Effects of Deficiency of Vitamin C
1. Normal Functions of Vitamin C
Vitamin C is concerned fundamentally with the formation of intercellular substances, including collagen of fibrous tissue structures, the matrices of bone, cartilage and dentine, and all non-epithelial intercellular cement substances, including that of vascular endothelium. It acts as an essential cofactor for the hydroxylation of proline and lysine residues in collagen synthesis, which is necessary for stable triple-helix formation of collagen. The connective tissue has the highest concentration of vitamin C and after wounds it accumulates quickly in the scar tissue. An excessive intake of vitamin C is claimed to decrease the incidence of atherosclerosis and the common cold, although current evidence for these effects remains limited and not conclusively established.
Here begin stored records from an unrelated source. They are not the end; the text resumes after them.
/-- A step from `s` to `t` against the transition table (42 R131): a whole row with its tick cost, or for the two request-pulse
phases one operation of the phase (log 1). -/
def TransitionRow (s t : State) : Prop :=
  match s.fdPhase with
  | .idle =>
    (s.hostIssuesRead = true ∧ t.fdPhase = .requestPulseLow ∧ t.now = s.now) ∨
    (s.hostIssuesRead = false ∧ t.fdPhase = .idle ∧ t.now = s.now + 1)
  | .requestPulseLow =>
    (s.op = some (encode .driveLow) ∧ t.fdPhase = .requestPulseLow ∧ t.now = s.now) ∨
    (s.op = some (encode (.delay s.cfg.tStartUs)) ∧ t.fdPhase = .requestPulseRelease ∧
      t.now = s.now + s.cfg.tStartUs.toNat)
  | .requestPulseRelease =>
    (s.op = some (encode .releaseHigh) ∧ t.fdPhase = .requestPulseRelease ∧ t.now = s.now) ∨
    (s.op = some (encode (.delay s.cfg.tReleaseUs)) ∧ t.fdPhase = .requestPulseRelease ∧
      t.now = s.now + s.cfg.tReleaseUs.toNat) ∨
    (s.op = some (encode .switchToInput) ∧ t.fdPhase = .awaitResponseLow ∧ t.now = s.now)
  | .awaitResponseLow => measuringRow s.cfg.toAckLowUs .awaitResponseHigh
  | .awaitResponseHigh => measuringRow s.cfg.toAckHighUs .bitLoopLow
  | .bitLoopLow => measuringRow s.cfg.toBitLowUs .bitLoopHigh
  | .bitLoopHigh => measuringRow s.cfg.toBitHighUs (if t.fdBitidx = 40#6 then .validate else .bitLoopLow)
  | .validate =>
    t.now = s.now ∧
    (((s.fdFrame.byte0.toNat + s.fdFrame.byte1.toNat + s.fdFrame.byte2.toNat + s.fdFrame.byte3.toNat) % 256 =
        s.fdFrame.byte4.toNat ∧ t.fdPhase = .convert) ∨
     ((s.fdFrame.byte0.toNat + s.fdFrame.byte1.toNat + s.fdFrame.byte2.toNat + s.fdFrame.byte3.toNat) % 256 ≠
        s.fdFrame.byte4.toNat ∧ t.fdPhase = .idle ∧ t.resErr = .checksumError))
  | .convert => t.now = s.now ∧ t.fdPhase = .idle ∧ t.resValid = true
where
  /-- The rows of a phase that measures: not timed out at the cost of the duration, or Timeout at `T + 1` ticks. -/
  measuringRow (T : U32) (next : Phase) : Prop :=
    (t.ptMeas.timedOut = false ∧ t.ptMeas.durationUs ≤ T ∧ t.fdPhase = next ∧
      t.now = s.now + t.ptMeas.durationUs.toNat) ∨
    (t.ptMeas.timedOut = true ∧ t.fdPhase = .idle ∧ t.resErr = .timeout ∧ t.now = s.now + T.toNat + 1)

/-- The values 10 R38 gives for reset. -/
def ResetValues (s : State) : Prop :=
  s.ldMode = .input ∧ s.fdOwner = .listening ∧ s.fdPhase = .idle ∧ s.fdBitidx = 0#6 ∧
  s.fdFrame = ⟨0#8, 0#8, 0#8, 0#8, 0#8⟩ ∧ s.ptLevel = .low ∧ s.ptTimeout = 0#32 ∧ s.ptElapsed = 0#33 ∧
  s.ptMeas = ⟨false, 0#32⟩ ∧ s.dlCount = 0#32 ∧ s.resBusy = false ∧ s.resDone = false ∧ s.resValid = false ∧
  s.resErr = .none ∧ s.resHum = 0#16 ∧ s.resTemp = 0#16

/-- Two runs show the host and the pad the same: the same ports at the same tick, or both stopped for the same reason. -/
def SameView : Result → Result → Prop
  | .next s, .next t => s.ports = t.ports ∧ s.now = t.now
  | .refused r, .refused q => r = q
  | _, _ => False

/-- `k` steps from `s` reach Idle at `t` for the first time: the block was busy after each of the steps before. -/
def ReachesIdle (s : State) (k : Nat) (t : State) : Prop :=
  runSteps k s = .next t ∧ t.resBusy = false ∧ t.fdPhase = .idle ∧
  ∀ j < k, ∃ u, runSteps j s = .next u ∧ u.resBusy = true

/-- Bit `n` of a frame, `n` in order of arrival (20 R53). -/
def frameBit (f : Frame) (n : Nat) : Bool := (byteAt f (n / 8)).getLsbD (7 - n % 8)

/-- The tick at which bit cell `n` begins, for cells of the given widths from tick `t` on. -/
def cellStart (lo hi : Nat → Nat) (t : Nat) : Nat → Nat
  | 0 => t
  | n + 1 => cellStart lo hi t n + lo n + hi n

/-- The line carries the frame `f` from tick `t2` on (30 R72): `a` ticks of acknowledgement low, `b` of acknowledgement high,
then forty cells of `lo n` low and `hi n` high ticks, every pulse within its timeout, and every high wider than the threshold
exactly where the frame has a 1. -/
def Carries (c : Params) (line : Nat → Level) (t2 a b : Nat) (lo hi : Nat → Nat) (f : Frame) : Prop :=
  a ≤ c.toAckLowUs.toNat ∧ HoldsFor line .low t2 a ∧
  b ≤ c.toAckHighUs.toNat ∧ HoldsFor line .high (t2 + a) b ∧
  ∀ n < 40, lo n ≤ c.toBitLowUs.toNat ∧ HoldsFor line .low (cellStart lo hi (t2 + a + b) n) (lo n) ∧
    hi n ≤ c.toBitHighUs.toNat ∧ HoldsFor line .high (cellStart lo hi (t2 + a + b) n + lo n) (hi n) ∧
    (c.bitThresholdUs.toNat < hi n ↔ frameBit f n = true)

end Sys2Proof.Claims

open Sys2Proof Sys2Proof.Machine Sys2Proof.Safety Sys2Proof.Config Sys2Proof.Claims

/-! ### Encodings -/

/-- 30 R77, R78: decoding the word of any operation gives the operation back, with every operand at every value. -/
def Obligations.DecodeOfEncodeIsTheOperation : Prop := ∀ i : Instr, decode (encode i) = .ok i

/-- 30 R77, R78: a word that decodes is the word of its operation, so each operation has one word. -/
def Obligations.EncodeOfDecodeIsTheWord : Prop := ∀ (w : OpWord) (i : Instr), decode w = .ok i → encode i = w

/-- 30 R78: a word selects a row exactly when `w & mask = match`, for the seven rows of the table. -/
def Obligations.OpcodeMapSelectsByMatchAndMask : Prop :=
  ∀ w : OpWord,
    (decode w = .ok .driveLow ↔ w &&& 0xFFFFFFFFF#36 = 0x200000000#36) ∧
    (decode w = .ok .releaseHigh ↔ w &&& 0xFFFFFFFFF#36 = 0x400000000#36) ∧
    (decode w = .ok .switchToInput ↔ w &&& 0xFFFFFFFFF#36 = 0x600000000#36) ∧
    (decode w = .ok .readLevel ↔ w &&& 0xFFFFFFFFF#36 = 0x800000000#36) ∧
    ((∃ l T, decode w = .ok (.measureWhile l T)) ↔ w &&& 0xE00000000#36 = 0xA00000000#36) ∧
    ((∃ n, decode w = .ok (.delay n)) ↔ w &&& 0xF00000000#36 = 0xC00000000#36) ∧
    (decode w = .ok .read ↔ w &&& 0xFFFFFFFFF#36 = 0xE00000000#36)

/-- 30 R81: exactly the words the rule lists are reserved; on the host port of an idle block such a word is ignored, on the
operation interface it is refused, and the Sequencer never issues one (log 11); that the idle step passes one tick is the
model's choice (log 15). -/
def Obligations.ReservedWordsAreIgnoredOrRefused : Prop :=
  (∀ w : OpWord, (∃ r, decode w = .error r) ↔
    (w.extractLsb' 33 3 = 0b000#3 ∨
     (w.extractLsb' 33 3 ∈ [0b001#3, 0b010#3, 0b011#3, 0b100#3, 0b111#3] ∧
       (w.extractLsb' 32 1 ≠ 0#1 ∨ w.extractLsb' 0 32 ≠ 0#32)) ∨
     (w.extractLsb' 33 3 = 0b110#3 ∧ w.extractLsb' 32 1 ≠ 0#1))) ∧
  (∀ (s : State) (w : OpWord) (r : Reject), decode w = .error r → s.env.rstAt s.now = false → s.op = some w →
    step s = .refused .reservedOpWord) ∧
  (∀ (s : State) (w : OpWord) (r : Reject), decode w = .error r → s.env.cmdAt s.now = some w →
    s.fdPhase = .idle → s.op = none → NoReset s s.now (s.now + 1) →
    step s = .next { s with now := s.now + 1, polled := false }) ∧
  (∀ (s : State) (w : OpWord), Invariant s → s.op = some w → ∃ i, decode w = .ok i)

/-- 30 R78, 95 V70 to V89: words written out from the table decode to the operations they stand for. -/
def Obligations.TableWordsDecode : Prop :=
  decode 0x200000000#36 = .ok .driveLow ∧ decode 0x400000000#36 = .ok .releaseHigh ∧
  decode 0x600000000#36 = .ok .switchToInput ∧ decode 0x800000000#36 = .ok .readLevel ∧
  decode 0xA00000055#36 = .ok (.measureWhile .low 85#32) ∧ decode 0xB0000004B#36 = .ok (.measureWhile .high 75#32) ∧
  decode 0xC00004E20#36 = .ok (.delay 20000#32) ∧ decode 0xE00000000#36 = .ok .read ∧
  decode 0x300000000#36 = .error .levelNotZero ∧ decode 0xE00000001#36 = .error .immNotZero ∧
  decode 0x1FFFFFFFF#36 = .error .reservedUop

/-- 30 R83, R84: the codes of the phases, of the drive modes and of the owners; the unused codes are never held. -/
def Obligations.SmallEnumerationsHaveTheirCodes : Prop :=
  Phase.idle.code = 0x0#4 ∧ Phase.requestPulseLow.code = 0x1#4 ∧ Phase.requestPulseRelease.code = 0x2#4 ∧
  Phase.awaitResponseLow.code = 0x3#4 ∧ Phase.awaitResponseHigh.code = 0x4#4 ∧ Phase.bitLoopLow.code = 0x5#4 ∧
  Phase.bitLoopHigh.code = 0x6#4 ∧ Phase.validate.code = 0x7#4 ∧ Phase.convert.code = 0x8#4 ∧
  (∀ p : Phase, p.code.toNat ≤ 8) ∧
  DriveMode.input.code = 0b00#2 ∧ DriveMode.outLow.code = 0b01#2 ∧ DriveMode.outHigh.code = 0b10#2 ∧
  (∀ m : DriveMode, m.code ≠ 0b11#2) ∧ Owner.listening.code = 0#1 ∧ Owner.driving.code = 1#1

/-! ### The line and the LineDriver -/

/-- 20 R51, 10 R33: the line is low exactly when the block or the sensor pulls, and `OutHigh` and `Input` contribute the same;
`line_pull_low` is 1 exactly in `OutLow`, `line_in` is the level of the present tick, and every other port is its register. -/
def Obligations.LineIsWiredAnd : Prop :=
  ∀ s : State,
    (∀ t : Nat,
      (s.lineAt t = .low ↔ s.ldMode = .outLow ∨ s.env.sensorLow t = true) ∧
      (s.lineAt t = .high ↔ s.ldMode ≠ .outLow ∧ s.env.sensorLow t = false) ∧
      ({ s with ldMode := .outHigh }.lineAt t = { s with ldMode := .input }.lineAt t)) ∧
    (s.linePullLow = true ↔ s.ldMode = .outLow) ∧ s.lineIn = s.lineAt s.now ∧
    (s.lineIn = .low ↔ s.ldMode = .outLow ∨ s.env.sensorLow s.now = true) ∧
    s.ports = ⟨s.linePullLow, s.resBusy, s.resDone, s.resValid, s.resErr.code, s.resHum, s.resTemp⟩

/-- 40 R100: DRIVE_LOW completes from every state, writes `LD.mode` and nothing else but the empty response, takes 0 ticks,
and the line is low from then on whatever the sensor does. -/
def Obligations.DriveLowPullsTheLine : Prop :=
  decode 0x200000000#36 = .ok .driveLow ∧
  ∀ s : State, exec .driveLow s = .next { s with ldMode := .outLow, resp := .none } ∧
    ∀ t : Nat, { s with ldMode := .outLow, resp := .none }.lineAt t = .low

/-- 40 R101: RELEASE_HIGH completes from every state, writes `LD.mode` and nothing else but the empty response, takes 0
ticks, and the line is what the sensor makes it. -/
def Obligations.ReleaseHighStopsPulling : Prop :=
  decode 0x400000000#36 = .ok .releaseHigh ∧
  ∀ s : State, exec .releaseHigh s = .next { s with ldMode := .outHigh, resp := .none } ∧
    ∀ t : Nat, { s with ldMode := .outHigh, resp := .none }.lineAt t = if s.env.sensorLow t then .low else .high

/-- 40 R102: SWITCH_TO_INPUT completes from every state, writes `LD.mode` and nothing else but the empty response, takes 0
ticks, the line is what the sensor makes it, and READ_LEVEL at the same tick reads it. -/
def Obligations.SwitchToInputGivesTheLineUp : Prop :=
  decode 0x600000000#36 = .ok .switchToInput ∧
  ∀ s : State, exec .switchToInput s = .next { s with ldMode := .input, resp := .none } ∧
    (∀ t : Nat, { s with ldMode := .input, resp := .none }.lineAt t = if s.env.sensorLow t then .low else .high) ∧
    exec .readLevel { s with ldMode := .input, resp := .none } =
      .next { s with ldMode := .input, resp := .level (if s.env.sensorLow s.now then 0#1 else 1#1) }

/-- 40 R103, 20 R52, R64: in input mode READ_LEVEL responds with the level of the present tick and changes nothing else, twice
the same. In the two other modes the model refuses it (log 9, 92 D19), and the Sequencer never has a sample taken there, which
the spec derives from 10 R37(d) and 41 R110. -/
def Obligations.ReadLevelSamplesTheLine : Prop :=
  decode 0x800000000#36 = .ok .readLevel ∧
  (∀ s : State, s.ldMode = .input → ∃ t : State,
    exec .readLevel s = .next t ∧ t = { s with resp := .level (if s.env.sensorLow s.now then 0#1 else 1#1) } ∧
    exec .readLevel t = .next t) ∧
  (∀ s : State, s.ldMode ≠ .input → exec .readLevel s = .refused .readLevelOutsideInput) ∧
  (∀ s : State, Invariant s → s.ldMode ≠ .input →
    s.op ≠ some (encode .readLevel) ∧ ∀ l T, s.op ≠ some (encode (.measureWhile l T)))

/-- 40 R105: the mode transition table, with reset; no other operation and no computation of the Sequencer changes `LD.mode`.
Reset is a step of one tick (log 13). -/
def Obligations.ModeTransitionTable : Prop :=
  (∀ s : State, (∃ t, exec .driveLow s = .next t ∧ t.ldMode = .outLow) ∧
    (∃ t, exec .releaseHigh s = .next t ∧ t.ldMode = .outHigh) ∧
    (∃ t, exec .switchToInput s = .next t ∧ t.ldMode = .input) ∧
    (s.env.rstAt s.now = true → ∃ t, step s = .next t ∧ t.ldMode = .input)) ∧
  (∀ (i : Instr) (s t : State), i ≠ .driveLow → i ≠ .releaseHigh → i ≠ .switchToInput → exec i s = .next t →
    t.ldMode = s.ldMode) ∧
  (∀ s t : State, s.fdPhase = .validate ∨ s.fdPhase = .convert → s.op = none → s.env.rstAt s.now = false →
    step s = .next t → t.ldMode = s.ldMode)

/-! ### The PulseTimer -/

/-- 41 R111: in input mode MEASURE_WHILE completes; a level that first differs at `D ≤ timeout_us` is measured as `D` at tick
`now + D`, a level held on all of the `timeout_us + 1` ticks times out at `now + timeout_us + 1` with any duration; nothing
but the PulseTimer's registers, the response, the time and on a timeout the model's counter of free values (log 8) changes. The
response has `timed_out` at bit 32 and `duration_us` at bits 31:0 (30 R79). -/
def Obligations.MeasureWhileClosedForm : Prop :=
  ∀ (s : State) (l : Level) (T : U32), s.ldMode = .input →
    (∀ D ≤ T.toNat, HoldsFor (freeLine s.env) l s.now D →
      exec (.measureWhile l T) s = .next (afterMeasurement s l T D ⟨false, BitVec.ofNat 32 D⟩)) ∧
    (HoldsPast (freeLine s.env) l s.now T.toNat → ∃ v : U32,
      exec (.measureWhile l T) s =
        .next { afterMeasurement s l T (T.toNat + 1) ⟨true, v⟩ with draws := s.draws + 1 }) ∧
    ∃ (t : State) (r : BitVec 33), exec (.measureWhile l T) s = .next t ∧ t.now ≤ s.now + T.toNat + 1 ∧
      t.resp = .measurement r ∧ r.getLsbD 32 = t.ptMeas.timedOut ∧ r.extractLsb' 0 32 = t.ptMeas.durationUs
Vitamin C (ascorbic acid) plays a central biochemical role in maintaining the integrity of connective tissue. Its most critical function is enabling the post-translational modification of collagen, where it ensures proper hydroxylation of amino acids. Without this step, collagen fibers become unstable and weak, leading to fragile tissues throughout the body. Because collagen is the structural framework of skin, blood vessels, cartilage, and bone, vitamin C indirectly influences wound healing, vascular strength, and skeletal development. Its accumulation in healing tissue reflects its importance in tissue repair processes.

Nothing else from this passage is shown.